» **DIRECTIONS FOR THIS TASK**: Search the data for the word "true" and copy each line that has it.

==== DATA

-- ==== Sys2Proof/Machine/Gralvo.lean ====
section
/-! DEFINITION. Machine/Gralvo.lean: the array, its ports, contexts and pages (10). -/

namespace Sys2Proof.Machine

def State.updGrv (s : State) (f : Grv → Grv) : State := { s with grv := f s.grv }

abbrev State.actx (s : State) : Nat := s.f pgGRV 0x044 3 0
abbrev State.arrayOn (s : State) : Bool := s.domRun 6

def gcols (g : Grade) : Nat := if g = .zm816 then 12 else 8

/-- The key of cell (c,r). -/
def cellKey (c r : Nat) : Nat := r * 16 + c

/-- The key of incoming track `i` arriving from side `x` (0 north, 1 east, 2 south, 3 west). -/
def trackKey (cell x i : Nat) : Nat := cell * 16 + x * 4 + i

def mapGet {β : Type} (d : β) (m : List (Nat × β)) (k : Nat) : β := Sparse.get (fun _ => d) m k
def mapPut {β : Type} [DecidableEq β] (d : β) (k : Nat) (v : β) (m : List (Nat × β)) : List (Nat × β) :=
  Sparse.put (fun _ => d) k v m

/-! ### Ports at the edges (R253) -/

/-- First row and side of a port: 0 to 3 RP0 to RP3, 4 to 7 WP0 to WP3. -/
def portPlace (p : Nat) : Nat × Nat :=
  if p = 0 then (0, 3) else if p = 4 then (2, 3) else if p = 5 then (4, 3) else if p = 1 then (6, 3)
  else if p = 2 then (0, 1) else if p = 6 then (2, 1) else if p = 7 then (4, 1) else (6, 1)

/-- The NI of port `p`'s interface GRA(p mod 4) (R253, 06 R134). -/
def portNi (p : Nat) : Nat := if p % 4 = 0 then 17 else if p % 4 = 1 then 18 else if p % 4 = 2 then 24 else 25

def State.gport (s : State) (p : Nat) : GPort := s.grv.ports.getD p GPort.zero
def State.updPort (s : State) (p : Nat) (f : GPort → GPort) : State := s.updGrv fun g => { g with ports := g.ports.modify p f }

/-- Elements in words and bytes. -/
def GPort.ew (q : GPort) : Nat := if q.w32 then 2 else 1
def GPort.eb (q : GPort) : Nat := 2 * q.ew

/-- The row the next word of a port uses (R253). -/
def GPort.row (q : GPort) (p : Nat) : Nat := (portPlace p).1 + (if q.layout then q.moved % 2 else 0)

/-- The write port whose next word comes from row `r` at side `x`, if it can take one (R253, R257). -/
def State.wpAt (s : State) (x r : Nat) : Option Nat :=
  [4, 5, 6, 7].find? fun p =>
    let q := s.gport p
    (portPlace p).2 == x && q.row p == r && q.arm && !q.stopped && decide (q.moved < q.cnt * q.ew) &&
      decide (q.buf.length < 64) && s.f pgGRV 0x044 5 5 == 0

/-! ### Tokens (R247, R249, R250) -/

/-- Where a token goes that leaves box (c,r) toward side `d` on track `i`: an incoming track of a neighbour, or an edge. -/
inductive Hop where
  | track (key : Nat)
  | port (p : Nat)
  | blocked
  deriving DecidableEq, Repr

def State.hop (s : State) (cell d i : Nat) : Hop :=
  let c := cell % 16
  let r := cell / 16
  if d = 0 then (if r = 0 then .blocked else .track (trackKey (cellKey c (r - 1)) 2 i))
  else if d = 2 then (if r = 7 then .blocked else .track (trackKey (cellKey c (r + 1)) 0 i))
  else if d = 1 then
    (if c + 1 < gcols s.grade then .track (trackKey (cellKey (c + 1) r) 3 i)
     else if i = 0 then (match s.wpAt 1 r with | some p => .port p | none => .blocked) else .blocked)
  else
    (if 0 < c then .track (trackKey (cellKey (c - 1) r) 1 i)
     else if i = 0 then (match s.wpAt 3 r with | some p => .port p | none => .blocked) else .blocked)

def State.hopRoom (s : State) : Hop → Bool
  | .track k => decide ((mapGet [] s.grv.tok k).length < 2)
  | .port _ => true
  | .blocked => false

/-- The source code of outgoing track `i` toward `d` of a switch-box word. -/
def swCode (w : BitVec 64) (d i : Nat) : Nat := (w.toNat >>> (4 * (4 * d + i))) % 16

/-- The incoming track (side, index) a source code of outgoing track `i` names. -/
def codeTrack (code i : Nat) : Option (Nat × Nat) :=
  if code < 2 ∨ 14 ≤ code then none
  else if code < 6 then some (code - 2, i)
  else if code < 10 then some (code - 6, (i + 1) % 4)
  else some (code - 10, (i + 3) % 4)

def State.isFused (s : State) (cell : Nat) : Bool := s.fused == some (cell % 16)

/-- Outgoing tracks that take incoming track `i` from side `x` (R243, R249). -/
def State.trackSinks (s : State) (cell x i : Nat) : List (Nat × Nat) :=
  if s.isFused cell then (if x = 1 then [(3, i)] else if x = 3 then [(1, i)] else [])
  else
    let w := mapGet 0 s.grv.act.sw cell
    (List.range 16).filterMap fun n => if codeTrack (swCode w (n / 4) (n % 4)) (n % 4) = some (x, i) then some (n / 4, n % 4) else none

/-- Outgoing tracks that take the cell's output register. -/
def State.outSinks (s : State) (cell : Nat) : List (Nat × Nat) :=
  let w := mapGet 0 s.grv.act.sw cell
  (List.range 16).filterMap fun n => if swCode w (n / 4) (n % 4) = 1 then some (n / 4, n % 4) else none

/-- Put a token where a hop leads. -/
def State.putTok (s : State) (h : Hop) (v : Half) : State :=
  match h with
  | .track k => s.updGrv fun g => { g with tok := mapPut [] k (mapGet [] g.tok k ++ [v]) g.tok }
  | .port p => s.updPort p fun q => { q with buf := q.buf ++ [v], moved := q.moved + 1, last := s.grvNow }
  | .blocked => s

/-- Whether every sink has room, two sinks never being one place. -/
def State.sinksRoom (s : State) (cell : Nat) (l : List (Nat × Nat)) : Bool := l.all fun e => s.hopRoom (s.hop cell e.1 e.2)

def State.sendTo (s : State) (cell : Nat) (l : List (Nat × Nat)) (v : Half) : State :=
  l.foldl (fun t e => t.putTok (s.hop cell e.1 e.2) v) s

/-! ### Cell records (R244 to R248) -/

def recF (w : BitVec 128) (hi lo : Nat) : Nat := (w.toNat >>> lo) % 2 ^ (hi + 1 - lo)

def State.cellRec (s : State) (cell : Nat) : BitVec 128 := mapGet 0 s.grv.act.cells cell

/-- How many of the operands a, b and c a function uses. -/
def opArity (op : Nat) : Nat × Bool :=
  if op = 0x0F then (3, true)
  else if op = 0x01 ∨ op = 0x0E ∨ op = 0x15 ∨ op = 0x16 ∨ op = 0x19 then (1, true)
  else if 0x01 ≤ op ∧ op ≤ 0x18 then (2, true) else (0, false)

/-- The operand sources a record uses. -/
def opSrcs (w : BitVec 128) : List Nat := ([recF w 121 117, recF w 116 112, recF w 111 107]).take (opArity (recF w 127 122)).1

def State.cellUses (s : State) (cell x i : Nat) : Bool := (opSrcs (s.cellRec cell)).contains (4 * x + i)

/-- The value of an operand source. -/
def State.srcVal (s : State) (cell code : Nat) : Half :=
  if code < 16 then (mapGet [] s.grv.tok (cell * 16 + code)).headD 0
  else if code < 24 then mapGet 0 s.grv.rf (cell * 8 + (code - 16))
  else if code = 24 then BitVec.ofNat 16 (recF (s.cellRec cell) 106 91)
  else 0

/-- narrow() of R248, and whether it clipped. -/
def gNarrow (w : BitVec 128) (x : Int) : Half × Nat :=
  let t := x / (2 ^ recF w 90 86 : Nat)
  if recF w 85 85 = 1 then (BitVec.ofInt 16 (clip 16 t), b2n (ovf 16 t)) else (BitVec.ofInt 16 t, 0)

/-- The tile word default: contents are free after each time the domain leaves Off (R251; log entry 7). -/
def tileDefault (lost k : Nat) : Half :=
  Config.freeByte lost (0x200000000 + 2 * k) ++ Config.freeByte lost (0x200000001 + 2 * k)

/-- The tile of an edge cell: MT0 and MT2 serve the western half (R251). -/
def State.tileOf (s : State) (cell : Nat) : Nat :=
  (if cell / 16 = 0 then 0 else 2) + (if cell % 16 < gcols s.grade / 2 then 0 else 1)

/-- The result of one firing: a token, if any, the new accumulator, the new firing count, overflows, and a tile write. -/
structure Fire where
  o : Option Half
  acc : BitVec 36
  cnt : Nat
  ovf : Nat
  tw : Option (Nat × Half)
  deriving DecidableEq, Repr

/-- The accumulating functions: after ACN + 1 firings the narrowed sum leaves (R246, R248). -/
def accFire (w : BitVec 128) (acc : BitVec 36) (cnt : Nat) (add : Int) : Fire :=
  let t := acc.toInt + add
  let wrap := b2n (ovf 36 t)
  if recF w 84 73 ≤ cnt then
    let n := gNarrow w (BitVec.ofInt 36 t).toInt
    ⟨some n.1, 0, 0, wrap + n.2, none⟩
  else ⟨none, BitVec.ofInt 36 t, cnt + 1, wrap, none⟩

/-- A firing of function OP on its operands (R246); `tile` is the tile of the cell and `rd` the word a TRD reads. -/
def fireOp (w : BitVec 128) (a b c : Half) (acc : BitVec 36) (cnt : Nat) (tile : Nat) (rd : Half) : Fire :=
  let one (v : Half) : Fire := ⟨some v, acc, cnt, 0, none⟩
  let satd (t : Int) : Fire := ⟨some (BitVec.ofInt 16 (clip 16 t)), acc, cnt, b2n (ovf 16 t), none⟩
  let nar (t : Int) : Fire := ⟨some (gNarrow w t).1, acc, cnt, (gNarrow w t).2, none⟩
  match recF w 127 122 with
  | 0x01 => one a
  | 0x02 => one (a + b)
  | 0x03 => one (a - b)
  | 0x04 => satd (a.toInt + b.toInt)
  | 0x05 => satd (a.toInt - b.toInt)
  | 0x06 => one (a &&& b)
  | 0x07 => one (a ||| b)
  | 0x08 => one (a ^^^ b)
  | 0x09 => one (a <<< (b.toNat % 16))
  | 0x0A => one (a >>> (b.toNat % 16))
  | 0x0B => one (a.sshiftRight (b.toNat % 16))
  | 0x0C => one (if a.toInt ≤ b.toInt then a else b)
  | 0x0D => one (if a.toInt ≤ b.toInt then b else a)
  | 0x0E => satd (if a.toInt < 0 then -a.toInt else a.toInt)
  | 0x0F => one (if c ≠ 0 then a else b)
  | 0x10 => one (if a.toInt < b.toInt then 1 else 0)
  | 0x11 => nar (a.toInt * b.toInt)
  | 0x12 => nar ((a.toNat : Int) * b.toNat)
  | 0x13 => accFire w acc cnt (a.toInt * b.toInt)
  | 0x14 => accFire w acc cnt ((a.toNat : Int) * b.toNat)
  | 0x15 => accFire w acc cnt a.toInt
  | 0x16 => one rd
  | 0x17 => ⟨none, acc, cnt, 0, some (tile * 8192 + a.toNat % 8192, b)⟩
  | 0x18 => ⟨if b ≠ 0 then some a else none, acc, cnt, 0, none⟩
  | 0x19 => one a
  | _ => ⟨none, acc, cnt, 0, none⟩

========

» **WRITTEN RESPONSE**:
  | .port _ => true
  if op = 0x0F then (3, true)
  else if op = 0x01 ∨ op = 0x0E ∨ op = 0x15 ∨ op = 0x16 ∨ op = 0x19 then (1, true)
  else if 0x01 ≤ op ∧ op ≤ 0x18 then (2, true) else (0, false)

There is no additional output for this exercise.